- Helix as depicted in The New Warriors #63 (August 1995). Art by Patrick Zircher

Publication information
- Publisher: Marvel Comics
- First appearance: Spider-Man: Maximum Clonage Alpha #1 (August 1995)
- Created by: Tom DeFalco (plot) Todd DeZago (writer) Ron Lim (artist)

In-story information
- Alter ego: Rafael Carago
- Species: Human mutate
- Team affiliations: New Warriors
- Abilities: Reactive adaptation;

= Helix (Marvel Comics) =

Helix (Rafael Carago) is a superhero appearing in American comic books published by Marvel Comics. He was created by Tom DeFalco and Todd DeZago in Spider-Man: Maximum Clonage Alpha (part of the Clone Saga storyline). Helix went on to join the New Warriors in The New Warriors #62.

==Fictional character biography==
Rafael Carago is the sole survivor of an epidemic of the Carrion virus, which Spidercide released on Springdale, Pennsylvania. Rafael is discovered by agents of the Center for Disease Control, who sedate him. However, Rafael tears himself free and escapes.

Rafael is subdued by the New Warriors and Scarlet Spider, then taken into custody by Project Pegasus.
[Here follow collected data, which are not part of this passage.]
/-- The three bytes of a branch offset, joined again. -/
theorem join3 (o : BitVec 24) : o.extractLsb' 16 8 ++ o.extractLsb' 8 8 ++ o.extractLsb' 0 8 = o := by
  apply BitVec.eq_of_getLsbD_eq
  intro i hi
  simp only [BitVec.getLsbD_append, BitVec.getLsbD_extractLsb']
  by_cases h1 : i < 8
  · simp [h1]
  · by_cases h2 : i - 8 < 8
    · simp [h1, h2]; congr 1; omega
    · simp [h1, h2, show i - 8 - 8 < 8 by omega]; congr 1; omega

theorem high4 (a b : BitVec 4) : (a ++ b).extractLsb' 4 4 = a :=
  (extract_append_high _ _ (by decide)).trans (extract_self _)

theorem low4 (a b : BitVec 4) : (a ++ b).extractLsb' 0 4 = b :=
  (extract_append_low _ _ (by decide)).trans (extract_self _)

theorem low5 (a : BitVec 3) (b : BitVec 5) : (a ++ b).extractLsb' 0 5 = b :=
  (extract_append_low _ _ (by decide)).trans (extract_self _)

theorem join2 (o : BitVec 16) : o.extractLsb' 8 8 ++ o.extractLsb' 0 8 = o := by
  apply BitVec.eq_of_getLsbD_eq
  intro i hi
  simp only [BitVec.getLsbD_append, BitVec.getLsbD_extractLsb']
  by_cases h1 : i < 8
  · simp [h1]
  · simp [h1, show i - 8 < 8 by omega]; congr 1; omega

theorem low3 (a : BitVec 5) (b : BitVec 3) : (a ++ b).extractLsb' 0 3 = b :=
  (extract_append_low _ _ (by decide)).trans (extract_self _)
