-- ==== Sys2Proof/Laws/Wf/Groups.lean ====
section
/-! SUPPORT. What Groups does keeps the canonical form of memory. -/

namespace Sys2Proof.Machine

@[simp] theorem State.onDie_wf {s : State} {f : State → State} (hf : ∀ s, Memory.wf s.mem = true → Memory.wf (f s).mem = true)
    (h : Memory.wf s.mem = true) : Memory.wf (s.onDie f).mem = true := by
  unfold State.onDie
  split
  · exact h
  · exact hf s h

@[simp] theorem State.byFw_wf {s : State} {f : State → State} (hf : ∀ s, Memory.wf s.mem = true → Memory.wf (f s).mem = true)
    (h : Memory.wf s.mem = true) : Memory.wf (s.byFw f).mem = true := by
  unfold State.byFw
  split
  · exact hf s h
  · exact h

@[simp] theorem State.modTeam_wf {s : State} (t : TeamRef) (f : Team → Team) (hm : Memory.wf s.mem = true) :
    Memory.wf (State.modTeam s t f).mem = true := by
  unfold State.modTeam
  simp (maxDischargeDepth := 30) [hm]

@[simp] theorem State.modGroup_wf {s : State} (g : GroupRef) (f : Group → Group) (hm : Memory.wf s.mem = true) :
    Memory.wf (State.modGroup s g f).mem = true := by
  unfold State.modGroup
  simp (maxDischargeDepth := 30) [hm]

@[simp] theorem State.modLaunch_wf {s : State} (n : Nat) (f : Launch → Launch) (hm : Memory.wf s.mem = true) :
    Memory.wf (State.modLaunch s n f).mem = true := by
  unfold State.modLaunch
  simp (maxDischargeDepth := 30) [hm]

end Sys2Proof.Machine
end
However, Spidercide captures Rafael and escapes. The Jackal experiments on Rafael, mutating him further. Scarlet Spider manages to revert Rafael to his human form using a hypermorphic serum.

After a series of adventures alongside the New Warriors, Helix leaves the group, embarking on a quest to find himself.

==Powers and abilities==
Helix is a reactive Adaptoid, meaning he can subconsciously recode his DNA in response to threatening outside stimuli. He can increase in size and strength, cancel psychokinetic energies, and adapt to any environmental toxin.